El Ministro de Su Majestad Católica, falso y declamatorio, estrechó las manos del ilustre gachupín:

—Celes, es usted el hombre más bueno del mundo. Estoy viendo lo que usted sufre al pedirme su plata. Hoy se me ha revelado su gran corazón. ¿Sabe usted las últimas noticias de España?

—¿Pero hubo paquete?

—Me refiero al cable.

—¿Hay cambio político?

—El Posibilismo en Palacio.

—¿De veras? No me sorprende. Eran mis noticias, pero los sucesos han debido anticiparse.

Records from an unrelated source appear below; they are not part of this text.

-- ==== Sys2Proof/Machine/Prefix.lean ====
section
/-! DEFINITION. Prefixed instructions (R303 to R307) and rejected encodings (R1101). A prefix sets the
decode context of the instruction it stands before, so its meaning runs that instruction's rule under the
prefixes gathered so far. -/

namespace Sys2Proof.Machine

/-- A rejected encoding met after the prefixes `ps`: the step's outcome is the decode error, and the bytes
read are the prefix bytes and then `bytes` (R1101). -/
def rejected (ps : List Prefix) (why : DecodeReason) (bytes : List Byte) (s : State) :
    Host.Outcome State Fault Refusal :=
  .next (s.decodeFailure why (ps.map Prefix.byte ++ bytes))

/-- The instruction under the prefixes `ps`, outermost first: the same rule as without them, with the
override, the repeat mode and the size that they give (R303, R306, R344). LOCK is a prefix only when
`LOCK_PREFIX = ignore`; otherwise its byte is an invalid opcode (R307). -/
def runIn (ps : List Prefix) : Instr → State → Host.Outcome State Fault Refusal
  | .es j, s => runIn (ps ++ [.es]) j s
  | .cs j, s => runIn (ps ++ [.cs]) j s
  | .ss j, s => runIn (ps ++ [.ss]) j s
  | .ds j, s => runIn (ps ++ [.ds]) j s
  | .rep j, s => runIn (ps ++ [.rep]) j s
  | .repne j, s => runIn (ps ++ [.repne]) j s
  | .lock j, s =>
    if s.params.lockPrefix = .ignore then runIn (ps ++ [.lock]) j s else rejected ps .invalidOpcode [0xF0#8] s
  | .invalid why bytes, s => rejected ps why bytes s
  | .add f, s => complete ps (.add f) (addBody f) s
  | .adc f, s => complete ps (.adc f) (adcBody f) s
  | .sub f, s => complete ps (.sub f) (subBody f) s
  | .sbb f, s => complete ps (.sbb f) (sbbBody f) s
  | .cmp f, s => complete ps (.cmp f) (cmpBody f) s
  | .inc f, s => complete ps (.inc f) (incBody f) s
  | .dec f, s => complete ps (.dec f) (decBody f) s
  | .neg f, s => complete ps (.neg f) (negBody f) s
  | .mul f, s => complete ps (.mul f) (mulBody f) s
  | .imul f, s => complete ps (.imul f) (imulBody f) s
  | .div f, s => complete ps (.div f) (divBody f) s
  | .idiv f, s => complete ps (.idiv f) (idivBody f) s
  | .daa, s => complete ps .daa daaBody s
  | .das, s => complete ps .das dasBody s
  | .aaa, s => complete ps .aaa aaaBody s
  | .aas, s => complete ps .aas aasBody s
  | .aam n, s => complete ps (.aam n) (aamBody n) s
  | .aad n, s => complete ps (.aad n) (aadBody n) s
  | .cbw, s => complete ps .cbw cbwBody s
  | .cwd, s => complete ps .cwd cwdBody s
  | .and f, s => complete ps (.and f) (andBody f) s
  | .or f, s => complete ps (.or f) (orBody f) s
  | .xor f, s => complete ps (.xor f) (xorBody f) s
  | .test f, s => complete ps (.test f) (testBody f) s
  | .not f, s => complete ps (.not f) (notBody f) s
  | .rol f, s => complete ps (.rol f) (rolBody f) s
  | .ror f, s => complete ps (.ror f) (rorBody f) s
  | .rcl f, s => complete ps (.rcl f) (rclBody f) s
  | .rcr f, s => complete ps (.rcr f) (rcrBody f) s
  | .shl f, s => complete ps (.shl f) (shlBody f) s
  | .shr f, s => complete ps (.shr f) (shrBody f) s
  | .sar f, s => complete ps (.sar f) (sarBody f) s
  | .mov f, s => complete ps (.mov f) (movBody f) s
  | .xchg f, s => complete ps (.xchg f) (xchgBody f) s
  | .nop, s => complete ps .nop nopBody s
  | .lea g m, s => complete ps (.lea g m) (leaBody g m) s
  | .lds g m, s => complete ps (.lds g m) (ldsBody g m) s
  | .les g m, s => complete ps (.les g m) (lesBody g m) s
  | .xlat, s => complete ps .xlat xlatBody s
  | .lahf, s => complete ps .lahf lahfBody s
  | .sahf, s => complete ps .sahf sahfBody s
  | .push f, s => complete ps (.push f) (pushBody f) s
  | .pop f, s => complete ps (.pop f) (popBody f) s
  | .pushf, s => complete ps .pushf pushfBody s
  | .popf, s => complete ps .popf popfBody s
  | .movsb, s => complete ps .movsb movsbBody s
  | .movsw, s => complete ps .movsw movswBody s
  | .cmpsb, s => complete ps .cmpsb cmpsbBody s
  | .cmpsw, s => complete ps .cmpsw cmpswBody s
  | .scasb, s => complete ps .scasb scasbBody s
  | .scasw, s => complete ps .scasw scaswBody s
  | .lodsb, s => complete ps .lodsb lodsbBody s
  | .lodsw, s => complete ps .lodsw lodswBody s
  | .stosb, s => complete ps .stosb stosbBody s
  | .stosw, s => complete ps .stosw stoswBody s
  | .jmp f, s => complete ps (.jmp f) (jmpBody f) s
  | .jmpf f, s => complete ps (.jmpf f) (jmpfBody f) s
  | .jo d, s => complete ps (.jo d) (joBody d) s
  | .jno d, s => complete ps (.jno d) (jnoBody d) s
  | .jb d, s => complete ps (.jb d) (jbBody d) s
  | .jnb d, s => complete ps (.jnb d) (jnbBody d) s
  | .jz d, s => complete ps (.jz d) (jzBody d) s
  | .jnz d, s => complete ps (.jnz d) (jnzBody d) s
  | .jbe d, s => complete ps (.jbe d) (jbeBody d) s
  | .ja d, s => complete ps (.ja d) (jaBody d) s
  | .js d, s => complete ps (.js d) (jsBody d) s
  | .jns d, s => complete ps (.jns d) (jnsBody d) s
  | .jp d, s => complete ps (.jp d) (jpBody d) s
  | .jnp d, s => complete ps (.jnp d) (jnpBody d) s
  | .jl d, s => complete ps (.jl d) (jlBody d) s
  | .jnl d, s => complete ps (.jnl d) (jnlBody d) s
  | .jle d, s => complete ps (.jle d) (jleBody d) s
  | .jg d, s => complete ps (.jg d) (jgBody d) s
  | .jcxz d, s => complete ps (.jcxz d) (jcxzBody d) s
  | .loop d, s => complete ps (.loop d) (loopBody d) s
  | .loopz d, s => complete ps (.loopz d) (loopzBody d) s
  | .loopnz d, s => complete ps (.loopnz d) (loopnzBody d) s
  | .call f, s => complete ps (.call f) (callBody f) s
  | .callf f, s => complete ps (.callf f) (callfBody f) s
  | .ret f, s => complete ps (.ret f) (retBody f) s
  | .retf f, s => complete ps (.retf f) (retfBody f) s
  | .int n, s => complete ps (.int n) (intBody n) s
  | .int3, s => complete ps .int3 int3Body s
  | .into, s => complete ps .into intoBody s
  | .iret, s => complete ps .iret iretBody s
  | .inp f, s => complete ps (.inp f) (inpBody f) s
  | .out f, s => complete ps (.out f) (outBody f) s
  | .clc, s => complete ps .clc clcBody s
  | .stc, s => complete ps .stc stcBody s
  | .cmc, s => complete ps .cmc cmcBody s
  | .cld, s => complete ps .cld cldBody s
  | .std, s => complete ps .std stdBody s
  | .cli, s => complete ps .cli cliBody s
  | .sti, s => complete ps .sti stiBody s
  | .hlt, s => complete ps .hlt hltBody s
  | .wait, s => complete ps .wait waitBody s
  | .esc n reg e, s => complete ps (.esc n reg e) escBody s

/-- R304: 0x26, override ES. -/
def execEs (j : Instr) (s : State) : Host.Outcome State Fault Refusal := runIn [.es] j s

/-- R304: 0x2E, override CS. -/
def execCs (j : Instr) (s : State) : Host.Outcome State Fault Refusal := runIn [.cs] j s

/-- R304: 0x36, override SS. -/
def execSs (j : Instr) (s : State) : Host.Outcome State Fault Refusal := runIn [.ss] j s

/-- R304: 0x3E, override DS. -/
def execDs (j : Instr) (s : State) : Host.Outcome State Fault Refusal := runIn [.ds] j s

/-- R305: 0xF3. -/
def execRep (j : Instr) (s : State) : Host.Outcome State Fault Refusal := runIn [.rep] j s

/-- R305: 0xF2. -/
def execRepne (j : Instr) (s : State) : Host.Outcome State Fault Refusal := runIn [.repne] j s

/-- R307: 0xF0, ignored when `LOCK_PREFIX = ignore`, else an invalid opcode. -/
def execLock (j : Instr) (s : State) : Host.Outcome State Fault Refusal :=
  if s.params.lockPrefix = .ignore then runIn [.lock] j s else rejected [] .invalidOpcode [0xF0#8] s

/-- R1101: the decode error of a rejected encoding. -/
def execInvalid (why : DecodeReason) (bytes : List Byte) (s : State) : Host.Outcome State Fault Refusal :=
  rejected [] why bytes s

end Sys2Proof.Machine
end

—Celes, usted será Ministro de Hacienda. Acuérdese usted de este desterrado y venga un abrazo.

—¡Querido Mariano!

—¡Qué digna coronación de su vida, Celestino!

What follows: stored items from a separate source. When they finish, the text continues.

/-- A flat address is seg * 16 + off modulo 2^20; an effective address is the sum of the registers of its
combination and its displacement modulo 2^16; a memory operand uses the override if there is one, else
BP_DEFAULT_SEGMENT for the BP-based combinations and DS for the others and for the direct form; the second
byte of a word is the next flat address, or the next offset of the segment, by WORD_WRAP. Every form names
its operands in the order of its table row, destination first: the r/m operand, the register of the reg
field, the fixed register, the direct offset or the immediate, at the form's width, the immediate byte of
0x83 sign-extended. (R201, R420, R421, R312, R211, R423, R330, R331, R335, R338, R440, R323.) -/
def Obligations.AddressesAndSegments : Prop :=
  (∀ seg off : Word, (flat seg off).toNat = (seg.toNat * 16 + off.toNat) % 1048576) ∧
  (∀ s : State, s.baseSum .bxsi = s.bx + s.si ∧ s.baseSum .bxdi = s.bx + s.di ∧ s.baseSum .bpsi = s.bp + s.si ∧
    s.baseSum .bpdi = s.bp + s.di ∧ s.baseSum .si = s.si ∧ s.baseSum .di = s.di ∧ s.baseSum .bp = s.bp ∧
    s.baseSum .bx = s.bx) ∧
  (∀ (s : State) (b : Base) (d : Byte) (w : Word), s.ea (.indirect b) = s.baseSum b ∧
    s.ea (.disp8 b d) = s.baseSum b + d.signExtend 16 ∧ s.ea (.disp16 b w) = s.baseSum b + w ∧ s.ea (.direct w) = w) ∧
  (∀ (p : Params) (ins : Ins) (m : MemOp) (g : SReg), ins.seg = some g → segOf p ins m = g) ∧
  (∀ (p : Params) (ins : Ins) (b : Base) (d : Byte) (w : Word), ins.seg = none →
    segOf p ins (.direct w) = .ds ∧ segOf p ins (.indirect b) = segOf p ins (.disp8 b d) ∧
    segOf p ins (.disp8 b d) = segOf p ins (.disp16 b w) ∧
    segOf p ins (.disp8 b d) =
      if b ∈ [Base.bpsi, .bpdi, .bp] then (match p.bpDefaultSegment with | .ss => .ss | .ds => .ds) else .ds) ∧
  (∀ seg off : Word, second .flat seg off = flat seg off + 1 ∧ second .segment seg off = flat seg (off + 1)) ∧
  ∀ (ins : Ins) (s : State),
    s.sourceSeg ins = s.getSReg (ins.seg.getD .ds) ∧
    (∀ m : MemOp, s.opSeg ins m = s.getSReg (segOf s.params ins m)) ∧
    (∀ r, ebLoc ins s (.reg r) = .r8 r) ∧ (∀ r, ewLoc ins s (.reg r) = .r16 r) ∧
    (∀ m : MemOp, ebLoc ins s (.mem m) = .mem8 (s.opSeg ins m) (s.ea m) ∧
      ewLoc ins s (.mem m) = .mem16 (s.opSeg ins m) (s.ea m)) ∧
    (∀ (e : Rm Reg8) (g : Reg8),
      aluPair ins s (.ebgb e g) = ⟨8, ebLoc ins s e, .r8 g⟩ ∧ aluPair ins s (.gbeb g e) = ⟨8, .r8 g, ebLoc ins s e⟩ ∧
      testPair ins s (.ebgb e g) = ⟨8, ebLoc ins s e, .r8 g⟩ ∧ xchgPair ins s (.ebgb e g) = ⟨8, ebLoc ins s e, .r8 g⟩ ∧
      movPair ins s (.ebgb e g) = ⟨8, ebLoc ins s e, .r8 g⟩ ∧ movPair ins s (.gbeb g e) = ⟨8, .r8 g, ebLoc ins s e⟩) ∧
    (∀ (e : Rm Reg16) (g : Reg16),
      aluPair ins s (.ewgw e g) = ⟨16, ewLoc ins s e, .r16 g⟩ ∧ aluPair ins s (.gwew g e) = ⟨16, .r16 g, ewLoc ins s e⟩ ∧
      testPair ins s (.ewgw e g) = ⟨16, ewLoc ins s e, .r16 g⟩ ∧ xchgPair ins s (.ewgw e g) = ⟨16, ewLoc ins s e, .r16 g⟩ ∧
      movPair ins s (.ewgw e g) = ⟨16, ewLoc ins s e, .r16 g⟩ ∧ movPair ins s (.gwew g e) = ⟨16, .r16 g, ewLoc ins s e⟩) ∧
    (∀ (e : Rm Reg16) (g : SReg), movPair ins s (.ewsw e g) = ⟨16, ewLoc ins s e, .sreg g⟩ ∧
      movPair ins s (.swew g e) = ⟨16, .sreg g, ewLoc ins s e⟩) ∧
    (∀ v : Byte, aluPair ins s (.alib v) = ⟨8, .r8 .al, .imm8 v⟩ ∧ testPair ins s (.alib v) = ⟨8, .r8 .al, .imm8 v⟩) ∧
    (∀ v : Word, aluPair ins s (.axiw v) = ⟨16, .r16 .ax, .imm16 v⟩ ∧
      testPair ins s (.axiw v) = ⟨16, .r16 .ax, .imm16 v⟩) ∧
    (∀ (e : Rm Reg8) (v : Byte),
      aluPair ins s (.ebib e v) = ⟨8, ebLoc ins s e, .imm8 v⟩ ∧ aluPair ins s (.ebibAlias e v) = ⟨8, ebLoc ins s e, .imm8 v⟩ ∧
      testPair ins s (.ebib e v) = ⟨8, ebLoc ins s e, .imm8 v⟩ ∧ movPair ins s (.ebib e v) = ⟨8, ebLoc ins s e, .imm8 v⟩) ∧
    (∀ (e : Rm Reg16) (v : Word),
      aluPair ins s (.ewiw e v) = ⟨16, ewLoc ins s e, .imm16 v⟩ ∧ testPair ins s (.ewiw e v) = ⟨16, ewLoc ins s e, .imm16 v⟩ ∧
      movPair ins s (.ewiw e v) = ⟨16, ewLoc ins s e, .imm16 v⟩) ∧
    (∀ (e : Rm Reg16) (v : Byte), aluPair ins s (.ewibs e v) = ⟨16, ewLoc ins s e, .imm16 (v.signExtend 16)⟩) ∧
    (∀ off : Word,
      movPair ins s (.alob off) = ⟨8, .r8 .al, .mem8 (s.getSReg (ins.seg.getD .ds)) off⟩ ∧
      movPair ins s (.axow off) = ⟨16, .r16 .ax, .mem16 (s.getSReg (ins.seg.getD .ds)) off⟩ ∧
      movPair ins s (.obal off) = ⟨8, .mem8 (s.getSReg (ins.seg.getD .ds)) off, .r8 .al⟩ ∧
      movPair ins s (.owax off) = ⟨16, .mem16 (s.getSReg (ins.seg.getD .ds)) off, .r16 .ax⟩) ∧
    (∀ (r : Reg8) (v : Byte), movPair ins s (.r8ib r v) = ⟨8, .r8 r, .imm8 v⟩) ∧
    (∀ (r : Reg16) (v : Word), movPair ins s (.r16iw r v) = ⟨16, .r16 r, .imm16 v⟩) ∧
    (∀ r : Reg16, xchgPair ins s (.axr16 r) = ⟨16, .r16 .ax, .r16 r⟩ ∧ incOperand ins s (.r16 r) = ⟨16, .r16 r⟩ ∧
      stackLoc ins s (.r16 r) = .r16 r) ∧
    (∀ e : Rm Reg8, incOperand ins s (.eb e) = ⟨8, ebLoc ins s e⟩ ∧ unOperand ins s (.eb e) = ⟨8, ebLoc ins s e⟩ ∧
      shiftOperand ins s (.eb1 e) = ⟨8, ebLoc ins s e⟩ ∧ shiftOperand ins s (.ebcl e) = ⟨8, ebLoc ins s e⟩) ∧
    (∀ e : Rm Reg16, incOperand ins s (.ew e) = ⟨16, ewLoc ins s e⟩ ∧ unOperand ins s (.ew e) = ⟨16, ewLoc ins s e⟩ ∧
      shiftOperand ins s (.ew1 e) = ⟨16, ewLoc ins s e⟩ ∧ shiftOperand ins s (.ewcl e) = ⟨16, ewLoc ins s e⟩ ∧
      stackLoc ins s (.ew e) = ewLoc ins s e) ∧
    ∀ g : SReg, stackLoc ins s (.sreg g) = .sreg g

Falso y confidencial, hizo sentar en el sofá al orondo ricacho, y, sacando la cadera, cotorrón, tomó asiento a su lado. La botarga del gachupín se inflaba complacida. Emilio le llamaría por cable. ¡La Madre Patria! Se sintió con una conciencia difusa de nuevas obligaciones, una respetabilidad adiposa de personaje. Experimentaba la extraña sensación de que su sombra creciese desmesurada-mente, mientras el cuerpo se achicaba. Enternecíase. Le sonaban eufónicamente escandidas palabras —Sacerdocio, Ponencia, Parlamento, Holocausto—. Y adoptaba un lema: ¡Todo por mi Patria! Aquella matrona entrada en carnes, corona, rodela y estoque, le conmovía como dama de tablas que corta el verso en la tramoya de candilejas, bambalinas y telones. Don Celes sentíase revestido de sagradas ínfulas y desplegaba petulante la curva de su destino con casaca bordada, como el pavo real la fábula de su cola. Fatuas imágenes y suspicacias de negociante compendiaban sus larvados arabescos en fugas colmadas de resonancias. El ilustre gachupín temía la mengua de sus lucros, si trocaba la explotación de cholos y morenos por el servicio de la Madre Patria. Se tocó el pecho y sacó la cartera:

—¡Querido Mariano, real y verdaderamente, en las circunstancias por que atraviesa este país, con la incertidumbre y poca fijeza de sus finanzas, me representa un grave quebranto la radicación en España! ¡Usted me conoce, usted sabe todo lo que me violenta apremiarle, usted, dándose cuenta de mi buena voluntad, no me creará una situación embarazosa!…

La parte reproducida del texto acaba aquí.